→ **WHAT THE TASK ASKS**
Search the entries for the word "Machine". Copy each line in which it is found.
----- DATA UNDER STUDY -----
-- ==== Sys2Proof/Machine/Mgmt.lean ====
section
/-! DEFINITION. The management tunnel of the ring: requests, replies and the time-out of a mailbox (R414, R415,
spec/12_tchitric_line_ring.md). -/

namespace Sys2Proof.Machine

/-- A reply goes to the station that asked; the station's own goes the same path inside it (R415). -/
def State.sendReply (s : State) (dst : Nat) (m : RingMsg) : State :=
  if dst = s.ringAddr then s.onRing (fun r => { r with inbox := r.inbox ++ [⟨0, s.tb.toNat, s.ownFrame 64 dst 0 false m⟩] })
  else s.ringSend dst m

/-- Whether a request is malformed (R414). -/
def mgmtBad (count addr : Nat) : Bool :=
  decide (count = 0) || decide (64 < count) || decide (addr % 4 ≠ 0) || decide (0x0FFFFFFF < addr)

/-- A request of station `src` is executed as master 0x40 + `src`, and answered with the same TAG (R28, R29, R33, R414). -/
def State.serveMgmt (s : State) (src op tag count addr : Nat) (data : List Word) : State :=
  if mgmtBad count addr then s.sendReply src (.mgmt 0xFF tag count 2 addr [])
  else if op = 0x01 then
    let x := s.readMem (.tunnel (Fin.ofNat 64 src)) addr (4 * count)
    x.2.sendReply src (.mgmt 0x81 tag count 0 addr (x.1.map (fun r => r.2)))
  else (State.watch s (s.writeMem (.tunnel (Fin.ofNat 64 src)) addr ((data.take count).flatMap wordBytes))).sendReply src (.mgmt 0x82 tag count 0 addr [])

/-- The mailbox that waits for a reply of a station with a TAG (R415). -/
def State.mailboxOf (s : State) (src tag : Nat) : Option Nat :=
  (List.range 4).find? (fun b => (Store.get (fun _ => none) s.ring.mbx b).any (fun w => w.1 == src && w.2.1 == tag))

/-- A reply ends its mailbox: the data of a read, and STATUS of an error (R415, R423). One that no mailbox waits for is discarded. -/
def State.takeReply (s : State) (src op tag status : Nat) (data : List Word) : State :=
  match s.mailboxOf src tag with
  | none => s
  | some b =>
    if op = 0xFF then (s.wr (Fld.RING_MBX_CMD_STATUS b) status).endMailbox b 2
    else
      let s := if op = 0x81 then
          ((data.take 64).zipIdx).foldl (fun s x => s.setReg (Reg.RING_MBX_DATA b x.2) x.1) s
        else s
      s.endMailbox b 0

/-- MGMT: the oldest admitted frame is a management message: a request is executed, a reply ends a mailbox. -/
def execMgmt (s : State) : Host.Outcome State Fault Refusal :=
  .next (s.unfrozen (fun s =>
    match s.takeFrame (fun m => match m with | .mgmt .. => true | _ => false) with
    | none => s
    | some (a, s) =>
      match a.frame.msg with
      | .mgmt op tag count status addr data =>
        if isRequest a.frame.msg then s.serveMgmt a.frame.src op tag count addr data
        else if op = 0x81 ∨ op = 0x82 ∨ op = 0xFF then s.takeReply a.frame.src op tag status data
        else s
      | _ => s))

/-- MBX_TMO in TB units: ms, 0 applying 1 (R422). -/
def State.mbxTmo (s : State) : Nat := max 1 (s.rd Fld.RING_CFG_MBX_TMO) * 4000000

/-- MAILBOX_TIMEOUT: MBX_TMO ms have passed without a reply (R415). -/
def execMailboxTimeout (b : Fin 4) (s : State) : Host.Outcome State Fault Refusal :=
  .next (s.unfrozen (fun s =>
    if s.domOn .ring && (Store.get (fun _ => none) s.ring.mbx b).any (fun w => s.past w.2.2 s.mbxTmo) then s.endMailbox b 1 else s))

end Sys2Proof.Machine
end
-----
→ **THE ANSWER**
-- ==== Sys2Proof/Machine/Mgmt.lean ====
namespace Sys2Proof.Machine
end Sys2Proof.Machine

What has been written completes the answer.